Chris Martin - Language models and web search

Since first using ChatGPT I have been interested in how much improvement would be possible if:

The network was able to extract pure mathematics from relevant questions and send those calculations off to Wolfram Alpha or a similar service
The network was hooked into the internet for continuous live training and search to help answer factual questions

It turns out that at least that later question has been an ongoing topic of research for quite some time. From a December 2021 article published by OpenAI titled Improving the Factual Accuracy of Language Models through Web Browsing:

Language models like GPT-3 are useful for many different tasks, but have a tendency to “hallucinate” information when performing tasks requiring obscure real-world knowledge. To address this, we taught GPT-3 to use a text-based web-browser. The model is provided with an open-ended question and a summary of the browser state, and must issue commands such as “Search …”, “Find in page: …” or “Quote: …”. In this way, the model collects passages from web pages, and then uses these to compose an answer.

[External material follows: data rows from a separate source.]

-- ==== Sys2Proof/Proofs/DataCommands.lean ====
section
/-!
SUPPORT. The commands of the arrays, the converters and the Ablation engines on operands that pass their checks: the
status of what each computes, what its row is then, and the statement about them.
-/
namespace Sys2Proof.Machine

open Sys2Proof

/-! ### The computations end with status 0 -/

theorem fwdFreeze_status (w : Wk) (r : Running) (core : Core) (y : Desc) (e : Epi) (o : FwdFz) (t : Array Plane)
    (ns share : List Nat) (cut : Bool) : (fwdFreeze w r core y e o t ns share cut).2.status = 0 := by
  unfold fwdFreeze
  dsimp only
  split
  · rfl
  · split
    · split <;> rfl
    · split
      · rfl
      · rfl

theorem fwdRun_status (w : Wk) (r : Running) (o : FwdOps) : (fwdRun w r o).2.status = 0 := by
  unfold fwdRun
  dsimp only
  split
  · exact fwdFreeze_status _ _ _ _ _ _ _ _ _ _
  · split <;> rfl

theorem bwdRun_status (w : Wk) (r : Running) (o : BwdOps) : (bwdRun w r o).2.status = 0 := by
  unfold bwdRun
  dsimp only
  split <;> rfl

theorem updRun_status (w : Wk) (r : Running) (o : UpdOps) : (updRun w r o).2.status = 0 := rfl

theorem scatRun_status (c : Channel) (r : Running) (o : ScatOps) : (scatRun c r o).2.status = 0 := rfl

theorem frzRun_status (c : Channel) (step : W32) (e : Stack) (ha a1 a2 : Nat) (seed : W64) (o : FrzOps) :
    (frzRun c step e ha a1 a2 seed o).2.status = 0 := rfl

/-! ### The rows on checked operands -/

section
variable {w : Wk} {r : Running} {d : Channel}

theorem mmFwd_ok {o : FwdOps} (h : fwdOps w.c r = .ok (o, d)) (he : o.err = none) : productWith w r (mmFwd w r) =
    productEnd (fwdRun { w with c := d } r o).1 r (bits r.cmd.a4.toNat 2 1 == 2) (fwdRun { w with c := d } r o).2 := by
  unfold mmFwd
  rw [h]
  change productDone (fwdRun { w with c := d } r o).1 r o.err _ (fwdRun { w with c := d } r o).2 = _
  generalize fwdRun { w with c := d } r o = p
  rw [he]
  rfl

theorem mmBwd2_ok {o : Bwd2Ops} (h : bwd2Ops w.c r = .ok (o, d)) (hx : o.px.err = none) (hw : o.pw.err = none) :
    productWith w r (mmBwd2 w r) = productEnd (bwd2Run { w with c := d } r o).1 r (o.p.drainx == 2 || o.p.drainw == 2)
      (bwd2Run { w with c := d } r o).2 := by
  unfold mmBwd2
  rw [h]
  change productDone _ _ (o.px.err <|> o.pw.err) _ _ = _
  rw [hx, hw]
  rfl

theorem mmBwd_ok {o : BwdOps} (h : bwdOps w.c r = .ok (o, d)) (he : o.pr.err = none) : productWith w r (mmBwd w r) =
    productEnd (bwdRun { w with c := d } r o).1 r (o.drain == 2) (bwdRun { w with c := d } r o).2 := by
  unfold mmBwd
  rw [h]
  change productDone _ _ o.pr.err _ _ = _
  rw [he]
  rfl

theorem cvFreeze_ok {o : ConvOps} (h : freezeOps w.c r = .ok (o, d)) :
    endWith w r (cvFreeze w r) = (freezeRun { w with c := d } r o).1.mod fun c => c.finish r (freezeRun { w with c := d } r o).2 := by
  unfold cvFreeze
  rw [h]
  rfl

theorem cvThaw_ok {o : ConvOps} (h : thawOps w.c r = .ok (o, d)) :
    endWith w r (cvThaw w r) = (thawRun { w with c := d } r o).1.mod fun c => c.finish r (thawRun { w with c := d } r o).2 := by
  unfold cvThaw
  rw [h]
  rfl

theorem abUpdate_ok {o : UpdOps} (h : updOps w.c r = .ok (o, d)) :
    endWith w r (abUpdate w r) = (updRun { w with c := d } r o).1.mod fun c => c.finish r (updRun { w with c := d } r o).2 := by
  unfold abUpdate
  rw [h]
  rfl

theorem abFreezeOn_ok {c : Channel} {copies : List (Nat × List Byte)} (step : W32) {e : Stack} {ha a1 a2 : Nat} {seed : W64}
    {o : FrzOps} (h : frzOps c copies e ha a1 a2 seed = .ok (o, d)) :
    abFreezeOn c copies step e ha a1 a2 seed = .ok (frzRun d step e ha a1 a2 seed o) := by
  unfold abFreezeOn
  rw [h]
  rfl

theorem abFreeze_ok {o : FrzOps} (h : frzOps w.c r.copies (ablOf r) (bits r.cmd.a0.toNat 47 0) (bits r.cmd.a1.toNat 47 0)
      (bits r.cmd.a2.toNat 47 0) r.cmd.a3 = .ok (o, d)) {e : Channel} {res : Result}
    (hr : frzRun d r.step (ablOf r) (bits r.cmd.a0.toNat 47 0) (bits r.cmd.a1.toNat 47 0)
      (bits r.cmd.a2.toNat 47 0) r.cmd.a3 o = (e, res)) :
    endWith w r (abFreeze w r) = { w with c := e.finish r res } := by
  have on := (abFreezeOn_ok r.step h).trans (congrArg Except.ok hr)
  unfold abFreeze
  rw [on]
  rfl

theorem abScatter_ok {o : ScatOps} (h : scatOps w.c r = .ok (o, d)) {e : Channel} {res : Result}
    (hr : scatRun d r o = (e, res)) : endWith w r (abScatter w r) = { w with c := e.finish r res } := by
  unfold abScatter
  rw [h]
  change endWith w r (.ok ({ w with c := (scatRun d r o).1 }, (scatRun d r o).2)) = _
  rw [hr]
  rfl
end

section
variable {s : State} {ch : Ch} {src : Src} {opc : Byte} {r q : Running} {c : Channel} {w : Wk} {i : Instr}
  {f : Wk → Running → Wk}

/-- A row of a core's engine, from what it makes of the checked command. -/
theorem exec_coreRow (h : RunsChecked s ch src opc r c q) (hi : exec i s = .next (onCoreRun s ch src opc f))
    (hf : f { s.fresh ch with c := c } q = w) : exec i s = .next (s.after ch (w.settle src (s.fresh ch))) := by
  rw [hi, onCoreRun_eq h, hf]

/-- A row whose command names no staging slots, from what it makes of the command. -/
theorem exec_row (h : Runs s ch src opc r) (hi : exec i s = .next (onRun s ch src opc f)) (hf : f (s.fresh ch) r = w) :
    exec i s = .next (s.after ch (w.settle src (s.fresh ch))) := by
  rw [hi, onRun_eq h, hf]
end

/-- Settles O8: each row is its check followed by its computation. -/
theorem dataCommandsComplete : Obligations.DataCommandsComplete := by
  unfold Obligations.DataCommandsComplete
  refine ⟨fun s ch src r q c d => ⟨fun o h ho he => ?_, fun o h ho hx hw => ?_, fun o h ho he => ?_⟩,
    fun s ch src r q c d => ⟨fun o h ho => ?_, fun o h ho => ?_, fun o h ho => ?_, fun o h ho => ?_, fun o h ho => ?_⟩⟩
  · exact ⟨_, _, rfl, fwdRun_status _ _ _, exec_coreRow h rfl (mmFwd_ok ho he)⟩
  · exact ⟨_, _, rfl, rfl, exec_coreRow h rfl (mmBwd2_ok ho hx hw)⟩
  · exact ⟨_, _, rfl, bwdRun_status _ _ _, exec_coreRow h rfl (mmBwd_ok ho he)⟩
  · exact ⟨_, _, rfl, rfl, exec_coreRow h rfl (cvFreeze_ok ho)⟩
  · exact ⟨_, _, rfl, rfl, exec_coreRow h rfl (cvThaw_ok ho)⟩
  · exact ⟨_, _, rfl, updRun_status _ _ _, exec_row h rfl (abUpdate_ok ho)⟩
  · refine ⟨_, _, rfl, ?_, exec_row h rfl (abFreeze_ok ho rfl)⟩
    exact frzRun_status d r.step (ablOf r) (bits r.cmd.a0.toNat 47 0) (bits r.cmd.a1.toNat 47 0) (bits r.cmd.a2.toNat 47 0)
      r.cmd.a3 o
  · refine ⟨_, _, rfl, ?_, exec_row h rfl (abScatter_ok ho rfl)⟩
    exact scatRun_status d r o

end Sys2Proof.Machine
end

Our prototype copies how humans research answers to questions online—it submits search queries, follows links, and scrolls up and down web pages. It is trained to cite its sources, which makes it easier to give feedback to improve factual accuracy.

Even these early experiments appear to work surprisingly well with a roughly 3x increase in “truthful and informative” answers.

For more information on the specific prompts used in the graph above (“QA” vs “Helpful”) see Appendix E of TruthfulQA: Measuring How Models Mimic Human Falsehoods.

OpenAI notes that this approach does, of course, introduce new risks. Particularly generating answers using information from inaccurate sources.

Our models outperform GPT-3 on TruthfulQA and exhibit more favourable scaling properties. However, our models lag behind human performance, partly because they sometimes quote from unreliable sources

Eventually, having models cite their sources will not be enough to evaluate factual accuracy. A sufficiently capable model would cherry-pick sources it expects humans to find convincing, even if they do not reflect a fair assessment of the evidence.

However, if these risks are successfully mitigated, the resulting AI could not only be more factually accurate but also significantly smaller and less computationally intensive to run.